Is Juan Mata worth £37.1million? No. No-one is. Is Juan Mata worth £37.1million to Manchester United? Yes. With the shirt sales, sponsorship deals and that lucrative top 4 finish all certain to come from the transfer, the player will be worth that amount to the club. Bizarre, but true, particularly if the Champions league spot is secured.
The record breaking transfer last summer of Gareth Bale from Tottenham to Real Madrid is also similar. No player is worth £85million. That’s ridiculous. But is he worth £85million to a club like Real Madrid? Probably. The club have most likely already made a third of that money back from shirt sales around the globe, as well as sponsorship deals he can bring and the opportunity for success that his talent provides to the squad. They also needed an addition which would rival Neymar’s move to Barcelona. It’s inconceivable, but it’s true. This is the modern way.
So here comes the main question: ‘Do footballers get paid too much?’, although most people don’t phrase that question as politely as that. In short, yes. But, it certainly isn’t an accident that they get paid so much. Recent talks between Wayne Rooney’s representatives and Manchester United are reportedly discussing a deal worth £250000 a week or £1million a month. Staggering. Let’s not forget he will be taxed 45% of that, but nonetheless that is still a ridiculous amount. But to Manchester United he is worth that. The star player at one of the biggest clubs in the world. Think of football as a business. The commercial deals, the money that success brings, the television contracts. If to them Rooney is instrumental to their income, then as an asset he is worth every penny to them. It’s the modern way.
As I mentioned above, it’s no accident that they get paid so much. Footballers used to be paid a modest sum competitive with ordinary 9-5 jobs, but as money became invested into clubs, the sport expanded and so did the player’s wages. Stadium naming rights, shirt sponsors, all the other sponsors, television contracts, billionaire owners.
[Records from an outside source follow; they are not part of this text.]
/-- FENCE_ACK (R230): completes the sender's oldest SY.FENCE on the flow. -/
def execFenceAck (d : Fin 4) (s : State) : Host.Outcome State Fault Refusal :=
  .next (match takeKind 4 (s.fi d) with
    | none => s
    | some (x, r) =>
      let s := s.setFi d r
      match takeFirst (fun (f : Nat × Nat × Stream) => f.1 == x.h.flow) s.fences with
      | none => s
      | some ((_, lc, st), rest) => { s with fences := rest }.settleSy lc st .done)

/-- CREDIT (R242, R243): adds AMOUNT to CREDIT of the SEND queue named. -/
def execCredit (d : Fin 4) (s : State) : Host.Outcome State Fault Refusal :=
  .next (match takeKind 5 (s.fi d) with
    | none => s
    | some (x, r) => (s.setFi d r).addCredit x.h.peerQ x.h.amount)

/-- A DM word's transfer to another package has been answered; the first failing address stays. -/
def State.dmAnswered (s : State) (pc id : Nat) (done : Bool) (bad : Option Nat) : State :=
  s.modCore pc (fun c => { c with inflight := c.inflight.map (fun f =>
    if f.eng == .dm && f.id == id then
      { f with dm := { f.dm with waiting := f.dm.waiting - b2n done, bad := match f.dm.bad with | some b => some b | none => bad } }
    else f) })

/-- One transfer of a flow is reported retired to whoever waits for it; `failed` says that the COMPLETION reports an error and this is
the transfer taken to have failed. (DEDUCED, log entry 34.) -/
def State.retired (s : State) (q : Nat) (o : XOrigin) (failed : Bool) : State :=
  match o with
  | .none => s
  | .dm pc id a => s.dmAnswered pc id true (if failed then some a else none)
  | .desc =>
    if failed then
      match s.qGet (qSplit q).1 (qSplit q).2 with
      | (some v, s) => s.queueError (qSplit q).1 (qSplit q).2 v (qCons v) 3
      | (none, s) => s
    else s
  | .coll d ix => { s with collSent := mapSet (fun _ => 0) s.collSent (d * 4096 + ix) (mapGet (fun _ => 0) s.collSent (d * 4096 + ix) - 1) }

/-- COMPLETION (R265): AMOUNT transfers of a flow have retired at the receiver. With STATUS 1 the first of them is taken to have
failed. -/
def execCompletion (d : Fin 4) (s : State) : Host.Outcome State Fault Refusal :=
  .next (match takeKind 6 (s.fi d) with
    | none => s
    | some (x, r) =>
      let s := s.setFi d r
      let f := s.flow x.h.flow
      let mine := f.unacked.take x.h.amount
      let s := s.setFlow x.h.flow { f with unacked := f.unacked.drop x.h.amount }
      ((span 0 mine.length).zip mine).foldl (fun s o => s.retired x.h.flow o.2 (x.h.status = 1 && o.1 == 0)) s)

/-- COMPLETION_TIMER (R265): 1 µs after the first unreported retirement of a flow it is reported. -/
def execCompletionTimer (d : Fin 4) (src : BitVec 12) (flow : BitVec 20) (s : State) : Host.Outcome State Fault Refusal :=
  .next (
    let t := s.track d src.toNat flow.toNat
    if t.unreported = 0 then s
    else
      let x : Xfer := ⟨1, { XHead.zero with plane := t.plane, src := src.toNat, flow := flow.toNat }, [], false⟩
      (s.setTrack d { t with unreported := 0, failed := false }).complete1 d x t.unreported (b2n t.failed))

/-- Read granules for a READ: each with whether it failed (R51, R266). -/
def State.fabricRead (d : Nat) (x : Xfer) : Nat → Nat → State → List (DGran × Bool) × State
  | 0, _, s => ([], s)
  | n + 1, a, s =>
    let m := s.memRead (.fabric d) (a / 128)
    match m.1 with
    | .ok v k =>
      let z := State.fabricRead d x n (a + 128) m.2
      ((⟨v, k.chk⟩, false) :: z.1, z.2)
    | .err kind =>
      let z := State.fabricRead d x n (a + 128) (if kind = 0 then m.2.fabricRefused d a x else m.2)
      ((⟨0, 0⟩, true) :: z.1, z.2)
    | .wait =>
      let z := State.fabricRead d x n (a + 128) m.2
      ((⟨0, 0⟩, true) :: z.1, z.2)

/-- Cut answers into runs of granules of one status. (DEDUCED, log entry 34.) -/
def runsOf : List (DGran × Bool) → List (Bool × List DGran)
  | [] => []
  | (g, b) :: r =>
    match runsOf r with
    | (c, l) :: t => if b = c then (b, g :: l) :: t else (b, [g]) :: (c, l) :: t
    | [] => [(b, [g])]

/-- READ (R266): answered with READ_DATA in arrival order; granules that fail travel with STATUS 1. (DEDUCED, log entry 34.) -/
def execRead (d : Fin 4) (s : State) : Host.Outcome State Fault Refusal :=
  .next (match takeArrived 8 [] (s.fi d) with
    | none => s
    | some (x, r) =>
      let g := State.fabricRead d x x.h.ngr x.h.addr (s.setFi d r)
      (runsOf g.1).foldl (fun s p => s.readData d x p.2 (b2n p.1)) g.2)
Manchester United are now on the New York stock exchange. It all adds up.
However, here’s a view which will split opinion. I’ve already told you to think of football as a business, now think of it as a form of entertainment- which more than anything else it is. It’s only the top leagues around the world in which the players play for unimaginable amounts, yet these are the leagues which generate a global interest. Footballers are entertainers. They play the game for our own amusement. We follow them, win with them and lose with them. It’s our passion and love for the sport that keeps us interested and following our team every week. Whether you’re in the ground, watching on TV or listening on the radio, you’re being entertained. Just like how Tom Cruise gets offered millions of pounds to star in the next Mission Impossible film, top Premier League players are paid millions throughout a season to keep you entertained. It’s no different in my eyes from a huge rock band or a well known stand up comedian going on a big arena tour. It’s all entertainment, and if millions of people around the world didn’t love the sport, the commercial money would stop flooding in and footballers wouldn’t be paid so much.
I guess that’s why it’s disappointing to see a player not trying hard enough, kicking up a fuss, or even hitting the back pages for bad behaviour. Former Middlesbrough player Mido retired from the game last summer at the age of 30, stating that he’d made enough money from the sport to never work again. Tottenham defender Benoit Assou-Ekkoto has gone on the record in the past for saying he doesn’t particularly enjoy the game, but is talented enough to make a great living from it. It would be nice if more footballers paid the gesture that David Beckham made upon his arrival at PSG last year, by pledging his wages to a local children’s hospice. Or Steven Gerrard this week pledging £96000 to the Hillsborough foundation. But as the interest in the Premier League increases, so does the money. This is the modern way.